US 12,067,571 B2
Systems and methods for generating models for classifying imbalanced data
Amitabha Das, Naperville, IL (US); Akhil Sajitha Sreehari, Chicago, IL (US); Tianyue Mao, Palo Alto, CA (US); and Kexuan Zou, Stamford, CT (US)
Assigned to SYNCHRONY BANK, Stamford, CT (US)
Filed by Synchrony Bank, Stamford, CT (US)
Filed on Mar. 10, 2021, as Appl. No. 17/197,290.
Claims priority of provisional application 62/988,305, filed on Mar. 11, 2020.
Prior Publication US 2021/0287136 A1, Sep. 16, 2021
Int. Cl. G06Q 20/40 (2012.01); G06F 18/2413 (2023.01); G06N 20/00 (2019.01); G06Q 20/20 (2012.01); G06Q 20/38 (2012.01)
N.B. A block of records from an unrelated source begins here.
/-- A slab from another module comes over the rack ring, piece by piece (R380): with o = 1 its head, for the region k of the descriptor i at step x,
whose other fields v gives; with o = 2 the next d elements, of k bytes each, and with o = 3 the next d scales, of the slab i; with o = 4 it is whole. -/
def State.slabComes (s : State) (f : Focus) : State :=
  let nums : Nat → List Nat := fun n => (List.range f.d).map fun j => f.w.toNat / 2 ^ (8 * n * j) % 2 ^ (8 * n)
  let put : (Slab → Slab) → State := fun h => { s with slabs := lmod s.slabs f.i fun b => if b.whole then b else h b }
  match f.o with
  | 1 =>
    let b : Slab := { src := 8, dest := f.i, region := f.k, step := f.x, fmt := BitVec.ofNat 7 f.v, bs := f.v.testBit 7, bsz := BitVec.ofNat 2 (f.v / 2 ^ 8)
                      gw := f.v / 2 ^ 10 % 16, d := f.v / 2 ^ 14 % 16, elems := [], scales := [], whole := false }
    if paMod f.i = s.mod then { s with slabs := s.slabs ++ [b] } else s
  | 2 => put fun b => { b with elems := b.elems ++ nums f.k }
  | 3 => put fun b => { b with scales := b.scales ++ nums 1 }
  | _ => put fun b => { b with whole := true }

/-- SLAB_DELIVERY (R308): slab i arrives; one for another module leaves this one (R363, R380); one for this module is held while its receiver is not bound or behind its step, and behind an earlier one to
its region; discarded on a mismatch; else written, the region's tag becoming its step. -/
def State.slabDeliver (s : State) (i : Nat) : State :=
  match s.slabs[i]? with
  | none => s
  | some b =>
    if paMod b.dest != s.mod then { s with slabs := s.slabs.eraseIdx i }
    else if !b.whole then s
    else
    match s.gridAt b.dest with
    | none => s
    | some (d, j) =>
      match s.gridObj d j with
      | none => s
      | some g =>
        let r := g.raw
        let l := regElems r b.region
        let s1 : State := { s with slabs := s.slabs.eraseIdx i }
        if !tagAt b.step g.own || s.slabBehind i b then s
        else if !regPresent r b.region || l.length != b.elems.length || b.fmt != gdFmt r || b.bs != gdBs r || b.bsz != gdBsz r
            || b.gw != gdGw r || b.d != gdD r then s1.updGrid d j fun g => { g with mismatched := true }
        else
          let es := (l.zip b.elems).map fun (p : (Int × Int × Int) × Nat) => (elemAddr r (b.step % 2) p.1, gdBytes r, p.2)
          let ss := ((blockHeads r l).zip b.scales).map fun (p : (Int × Int × Int) × Nat) => (scaleAddr r (b.step % 2) p.1, 1, p.2)
          (s1.gridPut g (es ++ ss)).updGrid d j fun g => { g with tags := g.tags.set b.region (some b.step) }

/-- SLAB_DELIVERY (R308): slab i arrives; or, with o from 1 to 4, a piece of one comes from another module. -/
def execSlabDelivery (s : State) : Host.Outcome State Fault Refusal := .next (if s.focus.o = 0 then s.slabDeliver s.focus.i else s.slabComes s.focus)

/-! ## Local fills (R304) -/

/-- A code with its sign flipped: zero and NaN of a binaryKpP format stay as they are. -/
def flipSign (c : FmtCode) (b : Nat) : Nat :=
  let v := fmtDecode c b
  if gridByte c && (v.isZero || v.isNaN) then b else b ^^^ 2 ^ (fmtWidth c - 1)

/-- The depth of an index in dimension k of a ghost region (R303). -/
def ghostDepth (r : GridBits) (n k : Nat) (i : Int) : Nat :=
  if regDir n k = 1 then (i - (gdExt r k : Nat) + 1).toNat else (-i).toNat

/-- The source index of a ghost index in a dimension filled locally. -/
def mirrorIdx (r : GridBits) (n k : Nat) (i : Int) : Int :=
  let d : Int := ghostDepth r n k i
  if regDir n k = 1 then (gdExt r k : Nat) - d else d - 1

/-- The component of an index. -/
def idxAt (i : Int × Int × Int) (k : Nat) : Int := if k = 0 then i.1 else if k = 1 then i.2.1 else i.2.2
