/-- An image slot that a request has reserved for a worker, and the worker is not saved in it (R351). -/
def Image.reserved (i : Image) (uid : Nat) : Bool := i.uid = uid && i.saved.isNone && i.loading.isNone && !i.fresh

/-- The save of a context's worker: its calls are suspended, and once nothing remains to be waited for its image is written, with the results due
delivered (R19, R25), and the context becomes empty. -/
def State.save (s : State) (c x : Nat) : State :=
  let t := s.ctx c x
  if !t.saving then s
  else
    let s := s.suspendCalls c t.uid
    match s.images.find? fun i => i.reserved t.uid with
    | none => s.updCtx c x fun t => { t with saving := false }
    | some i =>
      if !s.saveReady c x then s
      else
        let s := (s.updCtx c x Ctx.deliverDue).writeImage c x i
        let k := s.core c
        let t := k.ctx x
        let i' : Image :=
          { i with core := c, x := x, saved := some { t with saving := false, preempt := false, blocks := [], recvRes := 0, owed := 0 }
                   calls := k.calls.filter fun m => m.uid = t.uid
                   owed := t.recvRes }
        let s := s.updCore c fun k =>
          let k := ({ k with calls := k.calls.filter fun m => m.uid != t.uid } : Core).freeMatrix t.uid
          { k.setCtx x {} with running := if k.running = some x then none else k.running }
        let s : State := { s with images := (s.images.filter fun j => j.uid != t.uid) ++ [i'] }
        s.settleResume t.launch

/-- PREEMPT_SAVE (R352). -/
def execPreemptSave (s : State) : Host.Outcome State Fault Refusal := .next (s.save s.focus.c s.focus.x)

/-! ## The restore (R356) -/

/-- A field of a number. -/
def field (w hi lo : Nat) : Nat := w / 2 ^ lo % 2 ^ (hi - lo + 1)

/-- A number's word. -/
def wordOf (n : Nat) : Word := BitVec.ofNat 64 n

/-- A saved worker's header read back (R355): rd gives the number of some bytes at an offset of the image. The entries that the header
counts lie in regions whose inner layout the spec does not state (log 32). -/
def readHeader (rd : Nat → Nat → Nat) (t : Ctx) : Ctx :=
  let f := rd 0x18 8
  let c := rd 0x48 8
  { t with
    pc := BitVec.ofNat 47 (rd 0 8)
    xfer := [rd 0x08 8, rd 0x10 8].filterMap fun w =>
      if w.testBit 63 then some { target := BitVec.ofNat 47 w, left := field w 62 61 } else none
    loops := Vector.ofFn fun (l : Fin 4) => { lvl t.loops l.val with armed := f.testBit l.val, c := BitVec.ofNat 32 (rd (0x20 + 4 * l.val) 4) }
    divBusy := field f 8 4
    handler := if f.testBit 19 then t.handler.map fun h => { h with word := wordOf (rd 0x30 8), divBusy := field f 30 26 } else none
    storeFault := if f.testBit 20 then t.storeFault.map fun m => { m with addr := rd 0x50 6 } else none
    copyFault := if f.testBit 21 then some (rd 0x60 6) else none
    mxnanPend := f.testBit 22
    tbarReg := if f.testBit 23 then some (f.testBit 24, rd 0x38 8) else none
    cnt := { loads := field c 15 0, stores := field c 31 16, copies := field c 47 32, tiles := field c 63 48 }
    mxnan := wordOf (rd 0x58 8) }

/-- The registers of an image read back (R354). -/
def readRegs (rd : Nat → Nat → Nat) (t : Ctx) : Ctx :=
  let ctl : Nat → Nat := fun i => rd (0x310 + 8 * i) 8
  { t with
    g := Vector.ofFn fun (i : Fin 64) => if i.val < t.nregs then wordOf (rd (0x100 + 8 * i.val) 8) else vget t.g i.val 0
    p := BitVec.ofNat 16 (rd 0x300 8) ||| 1
    lr := wordOf (rd 0x308 8)
    ctl := { vfmt := BitVec.ofNat 7 (ctl 0), rm := BitVec.ofNat 2 (ctl 1), ldqf := BitVec.ofNat 14 (ctl 2), nfs := BitVec.ofNat 2 (ctl 3)
             slim := wordOf (ctl 4), spreg := BitVec.ofNat 6 (ctl 5), utvec := BitVec.ofNat 48 (ctl 6), nullen := BitVec.ofNat 1 (ctl 7)
             swt := BitVec.ofNat 16 (ctl 8), step := BitVec.ofNat 2 (ctl 9), seed := wordOf (ctl 0xB), limcnt := BitVec.ofNat 32 (ctl 0xC) }
    k := Vector.ofFn fun (i : Fin 8) => if i.val = 0 then vget t.k 0 0 else BitVec.ofNat 256 (rd (0x380 + 32 * i.val) 32)
    v := Vector.ofFn fun (i : Fin 32) => BitVec.ofNat 2048 (rd (0x1000 + 256 * i.val) 256)
    tok := Vector.ofFn fun (i : Fin 8) =>
      let w := rd (0x480 + 8 * i.val) 8
      { count := field w 63 56, slow := w.testBit 55, nf := w.testBit 54, status := field w 53 48, bytes := field w 47 0 }
    chan := Vector.ofFn fun (i : Fin 2) =>
      let w := rd (0x500 + 8 * i.val) 8
      { vget t.chan i.val {} with head := BitVec.ofNat 48 w, running := w.testBit 48 }
    grid := Vector.ofFn fun (i : Fin 4) => (vget t.grid i.val none).map fun _ => rd (0x510 + 8 * i.val) 8 }

/-- The latches and ports of an image read back (R354). -/
def readLatches (rd : Nat → Nat → Nat) : Latches × Ports :=
  let w : Nat → Word := fun i => wordOf (rd (0x600 + 8 * i) 8)
  let v : Nat → VWord := fun i => BitVec.ofNat 2048 (rd (0x800 + 256 * i) 256)
  let k : Nat → KWord := fun i => BitVec.ofNat 256 (rd (0xE00 + 32 * i) 32)
  ({ iaO := #v[w 0, w 1], imO := w 2, faO := w 3, faP := w 4, cuO := w 5, auO := w 6, auX := w 7, quO := w 8, ceO := w 9, syO := w 10, xuO := w 11
     mp := Vector.ofFn fun (i : Fin 8) => w (12 + i.val), tc := Vector.ofFn fun (i : Fin 16) => w (20 + i.val)
     vuO := #v[v 0, v 3], vuP := #v[v 1, v 4], vuK := #v[k 0, k 2] },
   { ia := #v[w 36, w 37], im := w 38, fa := w 39, vuS := #v[w 40, w 41], qu := w 42, ce := w 43, mx := w 44, sy := w 45, xu := w 46
     vuV := #v[v 2, v 5], vuM := #v[k 1, k 3] })

/-- Words of an image. -/
def readWords (rd : Nat → Nat → Nat) (a n : Nat) : List Word := (List.range n).map fun j => wordOf (rd (a + 8 * j) 8)

/-- A saved worker as its image holds it (R354-R356). -/
def readImage (rd : Nat → Nat → Nat) (t : Ctx) : Ctx :=
  let u := readRegs rd (readHeader rd t)
  let l := readLatches rd
  { u with
    lat := l.1, port := l.2
    sdq := t.sdq.zipIdx.map fun e => { e.1 with data := BitVec.ofNat 2048 (rd (0x9200 + 256 * e.2) 256) }
    sendF := t.sendF.zipIdx.map fun e => { e.1 with word := wordOf (rd (0xB200 + 8 * e.2) 8) }
    recvF := readWords rd 0xB600 t.recvF.length }

/-- A tile that a context's records say is staged read-only. -/
def Ctx.staged (t : Ctx) (i : Nat) : Bool := t.roTiles.any fun r => r.tile = i

/-- A worker's cells of a tile, and those of its 16 tiles replaced. -/
def Core.tileCells (k : Core) (uid i : Nat) : List (Nat × Byte) := k.tileB.filter fun e => tileKey uid i 0 ≤ e.1 && e.1 < tileKey uid (i + 1) 0
def Core.putTiles (k : Core) (uid : Nat) (f : Nat → List (Nat × Byte)) : Core :=
  { k with tileB := k.tileB.filter (fun e => e.1 < tileKey uid 0 0) ++ (List.range 16).flatMap f ++ k.tileB.filter fun e => tileKey uid 16 0 ≤ e.1 }

/-- The accumulators and tiles of an image go to a core; a tile staged read-only, which the image leaves out, holds what its recorded TLD
will write, and what that does not write is unspecified: free values (R279, log 25). -/
def State.loadMatrix (s : State) (c : Nat) (i : Image) (t : Ctx) : State :=
  let base := s.imageBase i
  let tiles := base + 0x20000
  let keys := ((s.mem.filter fun p => base + 0x10000 ≤ p.1 && p.1 < tiles).map fun p => (p.1 - base - 0x10000) / 4).eraseDups
  let accs : List (Nat × BitVec 32) := keys.map fun j => (accKey i.uid 0 0 0 + j, BitVec.ofNat 32 (memNat s.mem (base + 0x10000 + 4 * j) 4))
  let s' := s.updCore c fun (k : Core) =>
    let acc' := k.accW.filter (fun e => e.1 < accKey i.uid 0 0 0) ++ accs ++ k.accW.filter (fun e => accKey i.uid 4 0 0 ≤ e.1)
    ({ k with accW := acc' } : Core).putTiles i.uid fun (n : Nat) =>
      if t.staged n then (List.range 32768).map fun j => (tileKey i.uid n j, Config.freeByte (s.freeCtr + 32768 * n + j))
      else (s.mem.filter fun p => tiles + 32768 * n ≤ p.1 && p.1 < tiles + 32768 * (n + 1)).map fun p => (tileKey i.uid n (p.1 - tiles - 32768 * n), p.2)
  if t.roTiles.isEmpty then s' else { s' with freeCtr := s'.freeCtr + 16 * 32768 }

/-- A call as which a recorded TLD is repeated. -/
def reloadCall (c x : Nat) (t : Ctx) (r : RoTile) : MatCall :=
  { id := 0, ctx := x, uid := t.uid, tiles := t.tiles, accs := t.accs, t := 0, seq := 0, phase := .running
    mp := #v[r.pa, r.pq, 0, 0, 0, 0, 0, 0], ca := r.entry, tc := Vector.replicate 16 r.tc, entry := BitVec.allOnes 64, wins := t.wins, vi := t.vi, launch := t.launch, die := dieOf c, dieRank := 0 }

/-- An act of the repetition of a recorded TLD, against memory as it stands (R279). -/
def State.reload (s : State) (c : Nat) (m : MatCall) (r : RoTile) (k : Nat) : TldRes :=
  if r.cm = 0 then s.tldPlain c m r.load r.tc r.pa r.ps r.pq
  else
    let va := align64 r.pa.toNat
    let left := sectorsLeft m.got va
    match left[k % left.length]? with
    | some p => s.tldSector c m p
    | none => s.tldBound c m k r.load r.tc r.cm (Shape.of (recordOf m.got va)) r.pa r.ps r.pq r.entry

/-- Changes the image that a worker is saved in, or that a tile of is still being written for. -/
def State.updImage (s : State) (uid : Nat) (f : Image → Image) : State :=
  { s with images := s.images.map fun j => if j.uid = uid && (j.saved.isSome || j.loading.isSome) then f j else j }

/-- A repeated TLD writes tiles that are staged read-only, and no other; the records stand as they were saved. -/
def State.keepStaged (s s' : State) (c : Nat) (t : Ctx) : State :=
  (s'.updCore c fun k => k.putTiles t.uid fun n => if t.staged n then k.tileCells t.uid n else (s.core c).tileCells t.uid n).updImage t.uid fun j =>
    { j with saved := j.saved.map fun u => { u with roTiles := t.roTiles } }

/-- A number in an image. -/
def State.imageNat (s : State) (i : Image) (o n : Nat) : Nat := memNat s.mem (s.imageBase i + o) n

/-- The exclusive objects that a worker still owns name the place where it stands now (R215, log 51). -/
def State.ownsHere (s : State) (c x : Nat) (i : Image) (t : Ctx) : State :=
  t.owns.foldl (fun (s : State) pa =>
    let w : Word := BitVec.ofNat 64 (memNat s.mem pa 8)
    if objHeld w && objOwner w = (s.mod, i.core, i.x) then s.homePut (dieOf c) pa 8 (objOwn w s.mod c x).toNat else s) s

/-- The scopes that a worker has opened name the place where it stands now (R144). -/
def State.opensHere (s : State) (c x uid : Nat) : State :=
  { s with dies := s.dies.map fun d => (d.1, { d.2 with scopes := d.2.scopes.map fun e => if e.2.uid = uid then (e.1, { e.2 with owner := (c, x) }) else e }) }

/-- The worker of an image stands in its context again, at its boundary (R347, R356): the words of the spill area, those that came during
the restore among them, follow its FIFO's (R357), its calls are queued and ask for their banks (R278), its grid handles are bound there, what it
owns names it, and its queue's watchdog runs (R176). A pre-emption requested of it meanwhile stands (R351). Its image slot is free once it issues a
bundle: what arrives until then goes to the spill area still (log 67). -/
def State.restored (s : State) (c x : Nat) (i : Image) (t : Ctx) : State :=
  let calls := i.calls.map fun m => { m with ctx := x, phase := if m.phase = .suspended then .waiting else m.phase }
  let asked := (s.ctx c x).preempt
  let s := s.setCtx c x
    { t with recvF := t.recvF ++ readWords (s.imageNat i) 0xBA00 i.spill.length, resumed := true, wtSeen := if dieOf i.core = dieOf c then t.wtSeen else 0
             saving := asked && t.atRest, preempt := asked && !t.atRest }
  let s := s.updCore c fun k =>
    let k := ({ k with calls := k.calls ++ calls } : Core).loadRoutines x ((t.worker.map (·.rcd)).bind s.kernelOf)
    (calls.filter fun m => m.phase = .waiting).foldl (fun (k : Core) m => k.callBanks m) k
  let s := s.updDie (dieOf c) fun d => { d with grids := d.grids.map fun g => if g.uid = i.uid then { g with core := c } else g }
  let s := (s.ownsHere c x i t).opensHere c x i.uid
  let s := match s.launch? t.launch with
    | some l => s.updDog l.vi l.queue Watchdog.start
    | none => s
  s.updImage i.uid fun j => { j with saved := none, calls := [], fresh := true }

/-- What a worker may have seen on the die it leaves is home (R209): a restore on another die waits for it (log 51). -/
def State.seenHome (s : State) (i : Image) (t : Ctx) (c : Nat) : Bool :=
  dieOf i.core = dieOf c || !((s.die (dieOf i.core)).wt.any fun w => w.id < t.wtSeen)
CPC G06Q 20/4016 (2013.01) [G06F 18/2413 (2023.01); G06N 20/00 (2019.01); G06Q 20/20 (2013.01); G06Q 20/382 (2013.01)] 24 Claims
OG exemplary drawing
 
1. A computer-implemented method comprising:
receiving a request to identify a classification model from a set of classification models, wherein the request specifies a set of classification algorithms and a set of sampling algorithms, wherein the request includes a data set including first data associated with a first characteristic and second data associated with a second characteristic, and wherein the request specifies one or more metrics for evaluating performance of the set of classification models;
using the set of classification algorithms and the set of sampling algorithms in combination to generate the set of classification models;
using the set of classification models to generate a set of classifications, wherein a classification of the set of classifications includes classifying the first data into majority data based on the first characteristic and the second data into minority data based on the second characteristic;
determining the performance of the set of classification models based on the set of classifications and according to the one or more metrics;
selecting the classification model, wherein the classification model is selected based on the performance of the set of classification models according to the one or more metrics; and
providing the classification model, a classification generated by the classification model using the data set, and a summary of the performance of the set of classification models according to the one or more metrics.